Two important concepts in the poller are Nodes and Services. Nodes are devices of some kind; they are the object being monitored. Services are the data that is collected and consumed by SuzieQ. Service definitions describe how to get output from devices and then how to turn that into useful data.
Currently SuzieQ supports polling Arista, Cisco's IOS including IOS Classic, IOS-XE and IOS-XR, Cisco's NXOS, Cumulus Linux, Juniper, and SONIC and Palo Alto Firewalls devices, as well as native Linux devices such as servers. SuzieQ can easily support other device types, and we have third-party contributors working on other NOSes. Please let us know if you're interested in SuzieQ supporting other NOSes.
SuzieQ started out with least common denominator SSH and REST access to devices. It doesn't care much about transport, we will use whatever gets the best data. SuzieQ does have support for agents, such as Kafka and SNMP, to push data and we've done some experiments with them, but don't have production versions of that code.

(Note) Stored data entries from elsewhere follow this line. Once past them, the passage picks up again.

theorem readSpace_reg {s : State} {q : Requester} {r : RegName} {i j : Nat} (e1 : findReg (r.addr i j) = some (r, i, j))
    (e2 : debugLocked (r.addr i j) = false) (e4 : inWindow (r.addr i j) = false) (e5 : r.addr i j / 65536 ≠ 0x4016)
    (e6 : r ≠ .dbgDm) : s.readRegs q (r.addr i j) = s.readReg q r i j := by
  have e7 : dmAt (r.addr i j) = none := by
    unfold dmAt; rw [e1]
    split
    · rename_i h; simp only [Option.some.injEq, Prod.mk.injEq] at h; exact absurd h.1 e6
    · rfl
  unfold State.readRegs State.debugBlind State.readSpace
  rw [e2, e7, e4, e1]
  simp [e5]

theorem answer_latched (s : State) (q : Requester) (v key a : Nat) : (s.answer q v).latched key a = s.latched key a := rfl

/-- `t` is `s` but for its latches. -/
def State.latchOnly (s t : State) : Prop := ∃ l, t = { s with tb := { s.tb with latches := l } }
theorem dropOld_only (s : State) : State.latchOnly s s.dropOldLatches := ⟨_, rfl⟩
theorem unlatch_only {s t : State} (h : State.latchOnly s t) (key : Nat) (as : List Nat) : State.latchOnly s (t.unlatch key as) := by
  obtain ⟨l, rfl⟩ := h; exact ⟨_, rfl⟩
theorem latchWords_only {s t : State} (h : State.latchOnly s t) (k : LatchKind) (key : Nat) (ws : List (RegName × Nat × Nat)) :
    State.latchOnly s (t.latchWords k key ws) := by
  have e : ∀ u : State, ∃ new, u.latchWords k key ws = { u with tb := { u.tb with latches := u.tb.latches ++ new } } := fun u => ⟨_, rfl⟩
  obtain ⟨n, hn⟩ := e t
  rw [hn]
  obtain ⟨l, rfl⟩ := h
  exact ⟨l ++ n, rfl⟩
theorem answer_only {s t : State} (h : State.latchOnly s t) (q : Requester) (v : Nat) :
    t.answer q v = { s with tb := { s.tb with latches := (t.answer q v).tb.latches }, resp := (t.answer q v).resp } := by
  obtain ⟨l, rfl⟩ := h; rfl

theorem readRegs_first {s : State} {q : Requester} {r : RegName} {i j : Nat} {k : LatchKind} {ws : List (RegName × Nat × Nat)}
    (e1 : findReg (r.addr i j) = some (r, i, j))
    (e2 : debugLocked (r.addr i j) = false) (e4 : inWindow (r.addr i j) = false) (e5 : r.addr i j / 65536 ≠ 0x4016)
    (e6 : r ≠ .dbgDm) (e7 : ∀ u : State, u.readReg q r i j = (u.readLatched q r i j).1.answer q (u.readLatched q r i j).2.toNat)
    (hk : s.dropOldLatches.seriesOf r i j = (k, ws)) (hn : s.dropOldLatches.latched (latchKey k q) (r.addr i j) = none)
    (hs : k ≠ .shadow) (h1 : (seriesAddrs ws).head? = some (r.addr i j)) (h2 : 1 < (seriesAddrs ws).length) :
    ∃ t, s.readRegs q (r.addr i j) = t ∧ t = { s with tb := { s.tb with latches := t.tb.latches }, resp := t.resp } ∧
      t.resp = some ⟨q, (s.regWord r i j).toNat, .ok⟩ ∧
      ∀ a ∈ seriesAddrs ws, t.latched (latchKey k q) a =
        ((ws.drop 1).find? fun w => w.1.addr w.2.1 w.2.2 == a).map fun w => s.regWord w.1 w.2.1 w.2.2 := by
  refine ⟨_, rfl, ?_⟩
  rw [readSpace_reg e1 e2 e4 e5 e6, e7, readLatched_first hk hn hs h1 h2]
  refine ⟨answer_only (latchWords_only (unlatch_only (dropOld_only s) _ _) _ _ _) _ _, rfl, ?_⟩
  intro a ha
  rw [answer_latched, latchWords_latched _ _ _ _ _ (unlatch_latched _ _ _ _ ha)]
  congr 1
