-- ==== Sys2Proof/Laws/Frame/Silkline.lean ====
section
/-! SUPPORT. The parts of the state that operations of Machine/Silkline.lean leave as they are. -/

namespace Sys2Proof.Machine

theorem State.setSweep_same (s : State) (p epoch : Nat) (f : Sweep → Sweep) :
    Same (fun t => (t.sys, t.pwr, t.tb, t.rtc, t.hq, t.evt, t.wb, t.core, t.dbg, t.prg, t.loop, t.est, t.prot, t.dsp, t.dio, t.aio, t.can, t.net, t.nvs, t.log, t.sec, t.upd, t.locks, t.regs, t.mem, t.cfg, t.resp, t.out, t.freeCtr, t.pending)) s (State.setSweep s p epoch f) := by
  unfold State.setSweep
  (try dsimp only)
  (repeat' split) <;> simp [Same]

@[simp] theorem State.setSweep_frame (s : State) (p epoch : Nat) (f : Sweep → Sweep) :
    (State.setSweep s p epoch f).sys = s.sys ∧ (State.setSweep s p epoch f).pwr = s.pwr ∧
    (State.setSweep s p epoch f).tb = s.tb ∧ (State.setSweep s p epoch f).rtc = s.rtc ∧ (State.setSweep s p epoch f).hq = s.hq ∧
    (State.setSweep s p epoch f).evt = s.evt ∧ (State.setSweep s p epoch f).wb = s.wb ∧
    (State.setSweep s p epoch f).core = s.core ∧ (State.setSweep s p epoch f).dbg = s.dbg ∧
    (State.setSweep s p epoch f).prg = s.prg ∧ (State.setSweep s p epoch f).loop = s.loop ∧
    (State.setSweep s p epoch f).est = s.est ∧ (State.setSweep s p epoch f).prot = s.prot ∧
    (State.setSweep s p epoch f).dsp = s.dsp ∧ (State.setSweep s p epoch f).dio = s.dio ∧
    (State.setSweep s p epoch f).aio = s.aio ∧ (State.setSweep s p epoch f).can = s.can ∧
    (State.setSweep s p epoch f).net = s.net ∧ (State.setSweep s p epoch f).nvs = s.nvs ∧
    (State.setSweep s p epoch f).log = s.log ∧ (State.setSweep s p epoch f).sec = s.sec ∧
    (State.setSweep s p epoch f).upd = s.upd ∧ (State.setSweep s p epoch f).locks = s.locks ∧
    (State.setSweep s p epoch f).regs = s.regs ∧ (State.setSweep s p epoch f).mem = s.mem ∧
    (State.setSweep s p epoch f).cfg = s.cfg ∧ (State.setSweep s p epoch f).resp = s.resp ∧
    (State.setSweep s p epoch f).out = s.out ∧ (State.setSweep s p epoch f).freeCtr = s.freeCtr ∧
    (State.setSweep s p epoch f).pending = s.pending := by
  simpa [Same] using State.setSweep_same s p epoch f

theorem State.sendReads_same (s : State) (p epoch : Nat) (l : List Nat) :
    Same (fun t => (t.sys, t.pwr, t.tb, t.rtc, t.hq, t.evt, t.wb, t.core, t.dbg, t.prg, t.loop, t.slk, t.est, t.prot, t.dsp, t.dio, t.aio, t.can, t.net, t.nvs, t.log, t.sec, t.upd, t.locks, t.regs, t.mem, t.cfg, t.resp, t.freeCtr, t.pending)) s (State.sendReads s p epoch l) := by
  unfold State.sendReads
  (try dsimp only)
  repeat' first | (with_reducible refine Same.foldl _ _ (fun u x => ?_) ?_) | split
  all_goals simp [Same]

@[simp] theorem State.sendReads_frame (s : State) (p epoch : Nat) (l : List Nat) :
    (State.sendReads s p epoch l).sys = s.sys ∧ (State.sendReads s p epoch l).pwr = s.pwr ∧
    (State.sendReads s p epoch l).tb = s.tb ∧ (State.sendReads s p epoch l).rtc = s.rtc ∧
    (State.sendReads s p epoch l).hq = s.hq ∧ (State.sendReads s p epoch l).evt = s.evt ∧
    (State.sendReads s p epoch l).wb = s.wb ∧ (State.sendReads s p epoch l).core = s.core ∧
    (State.sendReads s p epoch l).dbg = s.dbg ∧ (State.sendReads s p epoch l).prg = s.prg ∧
    (State.sendReads s p epoch l).loop = s.loop ∧ (State.sendReads s p epoch l).slk = s.slk ∧
    (State.sendReads s p epoch l).est = s.est ∧ (State.sendReads s p epoch l).prot = s.prot ∧
    (State.sendReads s p epoch l).dsp = s.dsp ∧ (State.sendReads s p epoch l).dio = s.dio ∧
    (State.sendReads s p epoch l).aio = s.aio ∧ (State.sendReads s p epoch l).can = s.can ∧
    (State.sendReads s p epoch l).net = s.net ∧ (State.sendReads s p epoch l).nvs = s.nvs ∧
    (State.sendReads s p epoch l).log = s.log ∧ (State.sendReads s p epoch l).sec = s.sec ∧
    (State.sendReads s p epoch l).upd = s.upd ∧ (State.sendReads s p epoch l).locks = s.locks ∧
    (State.sendReads s p epoch l).regs = s.regs ∧ (State.sendReads s p epoch l).mem = s.mem ∧
    (State.sendReads s p epoch l).cfg = s.cfg ∧ (State.sendReads s p epoch l).resp = s.resp ∧
    (State.sendReads s p epoch l).freeCtr = s.freeCtr ∧ (State.sendReads s p epoch l).pending = s.pending := by
  simpa [Same] using State.sendReads_same s p epoch l

theorem State.sendState_same (s : State) (p : Nat) :
    Same (fun t => (t.sys, t.pwr, t.tb, t.rtc, t.hq, t.evt, t.wb, t.core, t.dbg, t.prg, t.loop, t.slk, t.est, t.prot, t.dsp, t.dio, t.aio, t.can, t.net, t.nvs, t.log, t.sec, t.upd, t.locks, t.regs, t.mem, t.cfg, t.resp, t.freeCtr, t.pending)) s (State.sendState s p) := by
  unfold State.sendState
  (try dsimp only)
  (repeat' split) <;> simp [Same]

@[simp] theorem State.sendState_frame (s : State) (p : Nat) :
    (State.sendState s p).sys = s.sys ∧ (State.sendState s p).pwr = s.pwr ∧ (State.sendState s p).tb = s.tb ∧
    (State.sendState s p).rtc = s.rtc ∧ (State.sendState s p).hq = s.hq ∧ (State.sendState s p).evt = s.evt ∧
    (State.sendState s p).wb = s.wb ∧ (State.sendState s p).core = s.core ∧ (State.sendState s p).dbg = s.dbg ∧
    (State.sendState s p).prg = s.prg ∧ (State.sendState s p).loop = s.loop ∧ (State.sendState s p).slk = s.slk ∧
    (State.sendState s p).est = s.est ∧ (State.sendState s p).prot = s.prot ∧ (State.sendState s p).dsp = s.dsp ∧
    (State.sendState s p).dio = s.dio ∧ (State.sendState s p).aio = s.aio ∧ (State.sendState s p).can = s.can ∧
    (State.sendState s p).net = s.net ∧ (State.sendState s p).nvs = s.nvs ∧ (State.sendState s p).log = s.log ∧
    (State.sendState s p).sec = s.sec ∧ (State.sendState s p).upd = s.upd ∧ (State.sendState s p).locks = s.locks ∧
    (State.sendState s p).regs = s.regs ∧ (State.sendState s p).mem = s.mem ∧ (State.sendState s p).cfg = s.cfg ∧
    (State.sendState s p).resp = s.resp ∧ (State.sendState s p).freeCtr = s.freeCtr ∧ (State.sendState s p).pending = s.pending := by
  simpa [Same] using State.sendState_same s p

When polling in continuous mode, SuzieQ uses the default period specified in the suzieq-cfg.yml configuration file (you can change the default location via the -c
option when launching the poller).
Independent of this, you can change the polling period of any individual service by modifying (or adding) the period:<time in secs>
key-value pair to the service configuration file (located under lib/python<python version>/site-packages/suzieq/config) wherever SuzieQ is installed.
There are two places to look if you want to know what the poller is up to. The first is the poller
log file in /tmp/sq-poller.log. The second is in SuzieQ in the sq-poller table. We keep data about how
polling is going in that table. If you do suzieq-cli sqpoller show --status=fail
you should see any failures.
jpietsch> sqpoller show status=fail namespace=dual-evpn
namespace hostname service status gatherTime totalTime svcQsize wrQsize nodeQsize pollExcdPeriodCount timestamp
18 dual-evpn edge01 mlag 404 [] [] [] [] [] 0 2020-06-17 05:14:40.285
257 dual-evpn server101 bgp 1 [] [] [] [] [] 0 2020-06-17 05:14:40.980
260 dual-evpn server101 evpnVni 1 [] [] [] [] [] 0 2020-06-17 05:14:38.145
271 dual-evpn server101 mlag 404 [] [] [] [] [] 0 2020-06-17 05:14:38.792
272 dual-evpn server101 ospfIf 1 [] [] [] [] [] 0 2020-06-17 05:14:38.138
273 dual-evpn server101 ospfNbr 1 [] [] [] [] [] 0 2020-06-17 05:14:40.593
284 dual-evpn server102 bgp 1 [] [] [] [] [] 0 2020-06-17 05:14:41.712
287 dual-evpn server102 evpnVni 1 [] [] [] [] [] 0 2020-06-17 05:14:38.831
298 dual-evpn server102 mlag 404 [] [] [] [] [] 0 2020-06-17 05:14:39.121
299 dual-evpn server102 ospfIf 1 [] [] [] [] [] 0 2020-06-17 05:14:38.831
300 dual-evpn server102 ospfNbr 1 [] [] [] [] [] 0 2020-06-17 05:14:41.036
311 dual-evpn server103 bgp 1 [] [] [] [] [] 0 2020-06-17 05:14:40.980
314 dual-evpn server103 evpnVni 1 [] [] [] [] [] 0 2020-06-17 05:14:38.144
325 dual-evpn server103 mlag 404 [] [] [] [] [] 0 2020-06-17 05:14:38.792
326 dual-evpn server103 ospfIf 1 [] [] [] [] [] 0 2020-06-17 05:14:38.138
327 dual-evpn server103 ospfNbr 1 [] [] [] [] [] 0 2020-06-17 05:14:40.594
338 dual-evpn server104 bgp 1 [] [] [] [] [] 0 2020-06-17 05:14:40.980
341 dual-evpn server104 evpnVni 1 [] [] [] [] [] 0 2020-06-17 05:14:38.145
352 dual-evpn server104 mlag 404 [] [] [] [] [] 0 2020-06-17 05:14:38.792
353 dual-evpn server104 ospfIf 1 [] [] [] [] [] 0 2020-06-17 05:14:38.830
354 dual-evpn server104 ospfNbr 1 [] [] [] [] [] 0 2020-06-17 05:14:40.980
In this case the errors are because we aren't running any of those services (mlag, evpn etc.) on those nodes (server101, edge01 etc.).
SuzieQ persists data using the popular open source Apache Parquet format. The data is compressed and stored very efficiently. No support is provided in the open source edition for throwing away old data. The data is retained forever. There aren't any checks around how full the disk is and so on.